Electrophysiological and behavioral correlates of stable automatic semantic retrieval in aging.

Previous studies have shown both declining and stable semantic-memory abilities during healthy aging. There is consistent evidence that semantic processes involving controlled mechanisms weaken with age. In contrast, results of aging studies on automatic semantic retrieval are often inconsistent, probably due to methodological limitations and differences. The present study therefore examines age-related alterations in automatic semantic retrieval and memory structure with a novel combination of critical methodological factors, i.e., the selection of subjects, a well-designed paradigm, and electrophysiological methods that result in unambiguous signal markers.
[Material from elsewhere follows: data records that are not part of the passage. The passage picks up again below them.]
-- ==== Sys2Proof/Machine/System.lean ====
section
/-! DEFINITION. The system and register commands: `NOP`, `RESET`, `CLR`, `CLRERR`, `SETR`, `GETR`
(40_system_and_buffer.md R120 to R125, R133). -/

namespace Sys2Proof.Machine

open Sys2Proof

/-- `NOP` (R120). -/
def execNop (s : State) : Host.Outcome State Fault Refusal := .next (succeed 0 s)

/-- `RESET` (R121). -/
def execReset (s : State) : Host.Outcome State Fault Refusal := .next (succeed 0 (resetBlock s))

/-- `CLR` (R122). -/
def execClr (s : State) : Host.Outcome State Fault Refusal := .next (succeed 0 (clearOrdv (emptyBuffers s)))

/-- `CLRERR` (R123). -/
def execClrerr (s : State) : Host.Outcome State Fault Refusal := .next (succeed 0 (clearError s))

/-- `SETR reg, imm32` (R124): a reserved number, then a read-only register, then a length above `NMAX`. -/
def execSetr (reg : Byte) (v : Word) (s : State) : Host.Outcome State Fault Refusal :=
  match regOf reg with
  | none => .next (raise (opcode (.setr reg v)) .icReg s)
  | some r =>
    if r.writable = false then .next (raise (opcode (.setr reg v)) .icReg s)
    else .next (if r = .n ∧ NMAX < v.toNat then raise (opcode (.setr reg v)) .icValue s
      else succeed 0 (writeReg r v s))

/-- `GETR reg` (R125). -/
def execGetr (reg : Byte) (s : State) : Host.Outcome State Fault Refusal :=
  match regOf reg with
  | none => .next (raise (opcode (.getr reg)) .icReg s)
  | some r => .next (succeed (readReg r s) s)

end Sys2Proof.Machine
end

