/-- The buffer of one byte value: its positions in ascending order (R189). -/
def bucketOf (L : List Byte) (c : Nat) : List Nat :=
  (List.range L.length).filter fun i => decide (L[i]? = some (BitVec.ofNat 8 c))

theorem bucketNext_eq_flatMap (L : List Byte) : bucketNext L = (List.range 256).flatMap (bucketOf L) := rfl

theorem mem_bucketOf {L : List Byte} {c p : Nat} : p ∈ bucketOf L c ↔ L[p]? = some (BitVec.ofNat 8 c) := by
  simp only [bucketOf, List.mem_filter, List.mem_range, decide_eq_true_eq, and_iff_right_iff_imp]
  exact fun h => (List.getElem?_eq_some_iff.mp h).1

theorem mem_bucketNext {L : List Byte} {p : Nat} : p ∈ bucketNext L ↔ p < L.length := by
  simp only [bucketNext_eq_flatMap, List.mem_flatMap, List.mem_range, mem_bucketOf]
  refine ⟨fun ⟨_, _, hp⟩ => (List.getElem?_eq_some_iff.mp hp).1, fun hp => ⟨L[p].toNat, L[p].isLt, ?_⟩⟩
  rw [BitVec.ofNat_toNat, BitVec.setWidth_eq, List.getElem?_eq_getElem hp]

/-- Inside a buffer the positions ascend, and the buffers follow each other by their byte value. -/
theorem bucketNext_pairwise_placedBefore (L : List Byte) : (bucketNext L).Pairwise (PlacedBefore L) := by
  rw [bucketNext_eq_flatMap]
  refine List.pairwise_flatMap.mpr ⟨fun c _ => ?_, ?_⟩
  · have hascending : (bucketOf L c).Pairwise (· < ·) := List.pairwise_lt_range.filter _
    refine hascending.imp_of_mem fun hp hq hpq => ?_
    exact ⟨_, _, mem_bucketOf.mp hp, mem_bucketOf.mp hq, .inr ⟨rfl, hpq⟩⟩
  · refine List.pairwise_lt_range.imp_of_mem fun hc hd hcd p hp q hq => ?_
    rw [List.mem_range] at hc hd
    refine ⟨_, _, mem_bucketOf.mp hp, mem_bucketOf.mp hq, .inl ?_⟩
    rwa [BitVec.toNat_ofNat, BitVec.toNat_ofNat, Nat.mod_eq_of_lt hc, Nat.mod_eq_of_lt hd]

theorem bucketNext_perm_range (L : List Byte) : (bucketNext L).Perm (List.range L.length) := by
  have hnodup : (bucketNext L).Nodup := (bucketNext_pairwise_placedBefore L).imp fun h heq => by
    subst heq
    exact h.asymm h
  exact (List.perm_ext_iff_of_nodup hnodup List.nodup_range).mpr fun p => mem_bucketNext.trans List.mem_range.symm

/-- R189: both constructions list all positions in the order of the counting sort. -/
theorem nxt_eq_bucketNext (L : List Byte) : (inverseArrays L).nxt = bucketNext L :=
  List.Perm.eq_of_pairwise (fun _ _ _ _ hpq hqp => absurd hqp hpq.asymm) (nxt_pairwise_placedBefore L)
    (bucketNext_pairwise_placedBefore L) ((nxt_perm_range L).trans (bucketNext_perm_range L).symm)

/-- Settles O42: the same positions, and the bytes that stand there. -/
theorem offsetTableAgreesWithTheBuckets : Obligations.OffsetTableAgreesWithTheBuckets := fun L =>
  ⟨nxt_eq_bucketNext L, nxt_eq_bucketNext L ▸ scol_eq_map_nxt L⟩

end Sys2Proof.Machine
end

section
/-! PROOFS, 42_bwt_codec.md, the forward transform. The rotation before each row of the order starts with that row's
last byte. The last column depends on the order of the keys alone, so it is the same for every suffix order. -/

namespace Sys2Proof.Machine

open Sys2Proof

/-! ## Rotations shifted by one -/

theorem rotByte_add (b : List Byte) (i u t : Nat) : rotByte b (i + u) t = rotByte b i (u + t) := by
  simp only [rotByte, Nat.add_assoc]

theorem rotByte_mod (b : List Byte) (i t : Nat) : rotByte b i (t % b.length) = rotByte b i t := by
  simp only [rotByte, Nat.add_mod_mod]

/-- Equal rotations have the same byte at every distance, wrapped round or not. -/
theorem rotKey_eq_iff {b : List Byte} {i j : Nat} :
    rotKey b i = rotKey b j ↔ ∀ t, rotByte b i t = rotByte b j t := by
  refine ⟨fun h t => ?_, fun h => rotKey_eq_of_agreeBelow (fun t _ => h t) (Nat.le_refl _)⟩
  rcases Nat.eq_zero_or_pos b.length with hb | hb
  · simp [rotByte, List.eq_nil_of_length_eq_zero hb]
  · have hbyte : (rotByte b i (t % b.length)).toNat = (rotByte b j (t % b.length)).toNat :=
      congrFun (toLex.injective h) ⟨_, Nat.mod_lt t hb⟩
    rwa [BitVec.toNat_inj, rotByte_mod, rotByte_mod] at hbyte

/-- Rotations equal to each other stay so one byte later. -/
theorem rotKey_succ_congr {b : List Byte} {i j : Nat} (h : rotKey b i = rotKey b j) :
    rotKey b (i + 1) = rotKey b (j + 1) :=
  rotKey_eq_iff.mpr fun t => by rw [rotByte_add, rotByte_add, rotKey_eq_iff.mp h]

/-- The rotation that begins one byte before rotation `i` (R181). -/
def before (b : List Byte) (i : Nat) : Nat := (i + (b.length - 1)) % b.length

section before
variable {b : List Byte}

/-- R180: the byte immediately preceding a rotation's start. -/
theorem rotByte_before_zero (i : Nat) : rotByte b (before b i) 0 = rotByte b i (b.length - 1) := by
  simp only [rotByte, before, Nat.add_zero, Nat.mod_mod]

theorem rotByte_before_succ (hb : b ≠ []) (i t : Nat) : rotByte b (before b i) (t + 1) = rotByte b i t := by
  have hpos := List.length_pos_iff.mpr hb
  have hround : i + (b.length - 1) + (t + 1) = i + t + b.length := by omega
  simp only [rotByte, before, Nat.mod_add_mod, hround, Nat.add_mod_right]

theorem AgreeBelow.before (hb : b ≠ []) {d i j : Nat} (h : AgreeBelow b d i j)
    (hbyte : rotByte b i (b.length - 1) = rotByte b j (b.length - 1)) :
    AgreeBelow b (d + 1) (before b i) (before b j) := by
  intro t ht
  cases t with
  | zero => rw [rotByte_before_zero, rotByte_before_zero, hbyte]
  | succ t => rw [rotByte_before_succ hb, rotByte_before_succ hb, h t (Nat.lt_of_succ_lt_succ ht)]

theorem rotKey_before_lt (hb : b ≠ []) {i j : Nat}
    (hbyte : (rotByte b i (b.length - 1)).toNat < (rotByte b j (b.length - 1)).toNat) :
    rotKey b (before b i) < rotKey b (before b j) := by
  rw [← rotByte_before_zero, ← rotByte_before_zero] at hbyte
  exact rotKey_lt_of_agreeBelow (fun _ ht => absurd ht (Nat.not_lt_zero _)) (List.length_pos_iff.mpr hb) hbyte

/-- The same byte put before two rotations keeps their order. -/
theorem rotKey_before_le (hb : b ≠ []) {i j : Nat} (hij : rotKey b i ≤ rotKey b j)
    (hbyte : rotByte b i (b.length - 1) = rotByte b j (b.length - 1)) :
    rotKey b (before b i) ≤ rotKey b (before b j) := by
  rcases le_iff_lt_or_eq.mp hij with ⟨t, hbelow, hlt⟩ | heq
  · have hagree : AgreeBelow b t i j := fun u hu =>
      BitVec.toNat_inj.mp (hbelow ⟨u, Nat.lt_trans hu t.isLt⟩ hu)
    have hagree' := hagree.before hb hbyte
    rcases Nat.lt_or_ge (t.val + 1) b.length with ht | ht
    · refine (rotKey_lt_of_agreeBelow hagree' ht ?_).le
      rw [rotByte_before_succ hb, rotByte_before_succ hb]
      exact hlt
    · exact (rotKey_eq_of_agreeBelow hagree' ht).le
  · have hagree : AgreeBelow b b.length i j := fun t _ => rotKey_eq_iff.mp heq t
    exact (rotKey_eq_of_agreeBelow (hagree.before hb hbyte) (Nat.le_succ _)).le

end before

/-- The rotations before all rotations are all rotations. -/
theorem map_before_range_perm (b : List Byte) : ((List.range b.length).map (before b)).Perm (List.range b.length) := by
  have hrotate : (List.range b.length).map (before b) = (List.range b.length).rotate (b.length - 1) := by
    apply List.ext_getElem (by simp)
    intro i hi hi'
    simp [before, List.getElem_rotate]
  exact hrotate ▸ List.rotate_perm _ _

/-! ## The last column -/

theorem length_lastColumn (b : List Byte) (order : List Nat) : (lastColumn b order).length = order.length :=
  List.length_map _

theorem getElem?_lastColumn (b : List Byte) {order : List Nat} {k r : Nat} (h : order[k]? = some r) :
    (lastColumn b order)[k]? = some (rotByte b r (b.length - 1)) := by
  simp [lastColumn, h]

/-- R183: each byte of the block precedes one rotation. -/
theorem lastColumn_perm (b : List Byte) {order : List Nat} (horder : order.Perm (List.range b.length)) :
    (lastColumn b order).Perm b := by
  have hcolumn : lastColumn b order = (order.map (before b)).map fun i => b.getD i 0 := by
    rw [List.map_map]
    exact List.map_congr_left fun _ _ => rfl
  have hperm := ((horder.map (before b)).trans (map_before_range_perm b)).map fun i => b.getD i 0
  rwa [← hcolumn, map_getD_range] at hperm

section orders
variable {b : List Byte} {order order' : List Nat} (h : IsSuffixOrder b order)
include h

theorem IsSuffixOrder.length_eq : order.length = b.length := by
  simpa using h.1.length_eq

/-- Two suffix orders list the same keys: only identical rotations can change places (R184). -/
theorem IsSuffixOrder.map_rotKey_eq (h' : IsSuffixOrder b order') : order.map (rotKey b) = order'.map (rotKey b) := by
  obtain ⟨hperm, hsorted⟩ := isSuffixOrder_iff.mp h
  obtain ⟨hperm', hsorted'⟩ := isSuffixOrder_iff.mp h'
  exact List.Perm.eq_of_pairwise (fun _ _ _ _ => le_antisymm) (List.pairwise_map.mpr hsorted)
    (List.pairwise_map.mpr hsorted') ((hperm.trans hperm'.symm).map _)

theorem IsSuffixOrder.rotByte_eq (h' : IsSuffixOrder b order') {k i j : Nat} (hi : order[k]? = some i)
    (hj : order'[k]? = some j) (t : Nat) : rotByte b i t = rotByte b j t := by
  have hkey := congrArg (·[k]?) (h.map_rotKey_eq h')
  simp only [List.getElem?_map, hi, hj, Option.map_some, Option.some.injEq] at hkey
  exact rotKey_eq_iff.mp hkey t

/-- R184: "identical rotations are preceded by identical bytes". -/
theorem IsSuffixOrder.lastColumn_eq (h' : IsSuffixOrder b order') : lastColumn b order = lastColumn b order' := by
  apply List.ext_getElem (by rw [length_lastColumn, length_lastColumn, h.length_eq, h'.length_eq])
  intro k hk hk'
  simp only [lastColumn, List.getElem_map]
  rw [length_lastColumn] at hk hk'
  exact h.rotByte_eq h' (List.getElem?_eq_getElem hk) (List.getElem?_eq_getElem hk') _

/-- R181: step 2 names a row. -/
theorem IsSuffixOrder.getElem?_firstRowIndex (hb : b ≠ []) : order[firstRowIndex order]? = some 0 :=
  List.getElem?_idxOf (h.1.mem_iff.mpr (List.mem_range.mpr (List.length_pos_iff.mpr hb)))

end orders

/-! ## `BWT.FWD` -/

/-- Settles O35: the array of the sort is a suffix order, and the column is read off it byte by byte. -/
theorem bwtFwdWritesThePair : Obligations.BwtFwdWritesThePair := by
  intro s hlen hn
  obtain ⟨-, -, hpos⟩ := blkchk_block_length (blkchk_eq_none.mpr ⟨hlen, hn⟩)
  have hb : s.ibuf ≠ [] := List.length_pos_iff.mp (by omega)
  have horder := suffixOrder_isSuffixOrder s.ibuf
  refine ⟨_, firstRowIndex (suffixOrder s.ibuf), lastColumn s.ibuf (suffixOrder s.ibuf), rfl, horder,
    horder.getElem?_firstRowIndex hb, ?_, fun j r hj => ?_, exec_bwtFwd_loaded hlen hn⟩
  · rw [length_lastColumn, suffixOrder_length, hlen]
  · rw [getElem?_lastColumn _ hj, ← getElem?_rotation (by omega), hlen, Nat.add_sub_assoc hpos]

/-- R183: `N` and the input decide `BLKCHK`. -/
theorem blkchk_congr {s u : State} (hn : u.n = s.n) (hi : u.ibuf = s.ibuf) : blkchk u = blkchk s := by
  simp only [blkchk, hn, hi]

/-- Settles O37: the rearrangement, and the two ends of the command by what `BLKCHK` says, the same for both states. -/
theorem lastColumnRearrangesTheBlock : Obligations.LastColumnRearrangesTheBlock := by
  refine ⟨fun b _ => lastColumn_perm b (suffixOrder_perm_range b), fun s u hn hi => ?_⟩
  have hcheck := blkchk_congr hn hi
  cases hs : blkchk s with
  | some c =>
    refine ⟨_, _, _, exec_of_blkchk_raises hs (i := .bwtFwd) (by decide),
      exec_of_blkchk_raises (hcheck.trans hs) (i := .bwtFwd) (by decide), rfl, rfl, fun hlen h0 => ?_⟩
    simp [blkchk_eq_none.mpr ⟨hlen, h0⟩] at hs
  | none =>
    obtain ⟨hlen, h0⟩ := blkchk_eq_none.mp hs
    obtain ⟨hlen', h0'⟩ := blkchk_eq_none.mp (hcheck.trans hs)
    refine ⟨_, _, _, exec_bwtFwd_loaded hlen h0, exec_bwtFwd_loaded hlen' h0', rfl, rfl, fun _ _ => ?_⟩
    simp [afterOk, hi]

end Sys2Proof.Machine
end

section
/-! PROOFS, 42_bwt_codec.md, the round trip. The rotations before the rows, taken in the order of the counting sort, are
a suffix order again. So `next` leads from each row to one whose rotation begins one byte later, and the walk from the row
of rotation 0 spells the block. -/

namespace Sys2Proof.Machine

open Sys2Proof

/-! ## One step of the walk -/

section step
variable {b : List Byte} {order : List Nat} (hb : b ≠ []) (h : IsSuffixOrder b order)
include hb h

/-- Rows that the counting sort puts in order have the rotations before them in order: a smaller byte comes first, and
rows that end in the same byte are in order themselves. -/
theorem rotKey_before_le_of_placedBefore {p q : Nat} (hpq : PlacedBefore (lastColumn b order) p q) :
    rotKey b (before b (order.getD p 0)) ≤ rotKey b (before b (order.getD q 0)) := by
  obtain ⟨c, d, hp, hq, hplaced⟩ := hpq
  have hrow {k : Nat} {x : Byte} (hk : (lastColumn b order)[k]? = some x) :
      ∃ hlt : k < order.length, order.getD k 0 = order[k] ∧ rotByte b order[k] (b.length - 1) = x := by
    have hlt := length_lastColumn b order ▸ (List.getElem?_eq_some_iff.mp hk).1
    rw [getElem?_lastColumn b (List.getElem?_eq_getElem hlt), Option.some.injEq] at hk
    exact ⟨hlt, List.getD_eq_getElem _ _ hlt, hk⟩
  obtain ⟨hpo, hpr, rfl⟩ := hrow hp
  obtain ⟨hqo, hqr, rfl⟩ := hrow hq
  rw [hpr, hqr]
  rcases hplaced with hlt | ⟨heq, hlt⟩
  · exact (rotKey_before_lt hb hlt).le
  · exact rotKey_before_le hb (List.pairwise_iff_getElem.mp (isSuffixOrder_iff.mp h).2 p q hpo hqo hlt) heq

/-- R191: the rotations before the rows, in the order of the counting sort, are a suffix order. -/
theorem isSuffixOrder_before_nxt :
    IsSuffixOrder b ((inverseArrays (lastColumn b order)).nxt.map fun p => before b (order.getD p 0)) := by
  refine isSuffixOrder_iff.mpr ⟨?_, ?_⟩
  · have hrows : (inverseArrays (lastColumn b order)).nxt.Perm (List.range order.length) :=
      length_lastColumn b order ▸ nxt_perm_range _
    have hrotations := hrows.map fun p => order.getD p 0
    rw [map_getD_range] at hrotations
    have hperm := ((hrotations.trans h.1).map (before b)).trans (map_before_range_perm b)
    rwa [List.map_map] at hperm
  · exact List.pairwise_map.mpr ((nxt_pairwise_placedBefore _).imp (rotKey_before_le_of_placedBefore hb h))

/-- R191: at row `k` the walk emits the first byte of the row's rotation and goes on to a row whose rotation begins one
byte later. -/
theorem walk_step {k i : Nat} (hk : order[k]? = some i) :
    (inverseArrays (lastColumn b order)).scol.getD k 0 = rotByte b i 0 ∧
      ∃ j, order[(inverseArrays (lastColumn b order)).nxt.getD k 0]? = some j ∧ rotKey b j = rotKey b (i + 1) := by
  have hkL : k < (lastColumn b order).length := length_lastColumn b order ▸ (List.getElem?_eq_some_iff.mp hk).1
  obtain ⟨p, c, hp, -, hscol, hnxt⟩ := exists_placeOf_eq hkL
  have hpo : p < order.length := length_lastColumn b order ▸ (List.getElem?_eq_some_iff.mp hp).1
  have hj := List.getElem?_eq_getElem hpo
  have hbefore : ∀ t, rotByte b (before b order[p]) t = rotByte b i t :=
    (isSuffixOrder_before_nxt hb h).rotByte_eq h (by simp [hnxt, hj]) hk
  have hc : c = rotByte b order[p] (b.length - 1) := Option.some.inj (hp.symm.trans (getElem?_lastColumn b hj))
  refine ⟨?_, order[p], by simp [hnxt, hj], rotKey_eq_iff.mpr fun t => ?_⟩
  · rw [← hbefore, rotByte_before_zero, ← hc]
    simp [hscol]
  · rw [← rotByte_before_succ hb, hbefore, rotByte_add, Nat.add_comm 1 t]

/-! ## The walk -/

/-- R191: after `t` steps from the row of rotation 0 the walk stands at a row whose rotation equals rotation `t`. -/
theorem exists_row_after (t : Nat) :
    ∃ i, order[(fun cur => (inverseArrays (lastColumn b order)).nxt.getD cur 0)^[t] (firstRowIndex order)]? = some i ∧
      rotKey b i = rotKey b t := by
  induction t with
  | zero => exact ⟨0, h.getElem?_firstRowIndex hb, rfl⟩
  | succ t ih =>
    obtain ⟨i, hi, hkey⟩ := ih
    obtain ⟨-, j, hj, hkey'⟩ := walk_step hb h hi
    rw [Function.iterate_succ_apply']
    exact ⟨j, hj, hkey'.trans (rotKey_succ_congr hkey)⟩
Healthy young and elderly participants performed lexical decisions on visually presented word/non-word pairs with a stimulus onset asynchrony (SOA) of 150 ms. Behavioral and electrophysiological data were measured, and the N400-LPC complex, an event-related potential component sensitive to lexical-semantic retrieval, was analyzed by power and topographic distribution of electrical brain activity. Both age groups exhibited semantic priming (SP) and concreteness effects in behavioral reaction time and the electrophysiological N400-LPC complex. Importantly, elderly subjects did not differ significantly from the young in their lexical decision and SP performances as well as in the N400-LPC SP effect. The only difference was an age-related delay measured in the N400-LPC microstate. This could be attributed to existing age effects in controlled functions, as further supported by the replicated age difference in word fluency. The present results add new behavioral and neurophysiological evidence to earlier findings, by showing that automatic semantic retrieval remains stable in global signal strength and topographic distribution during healthy aging.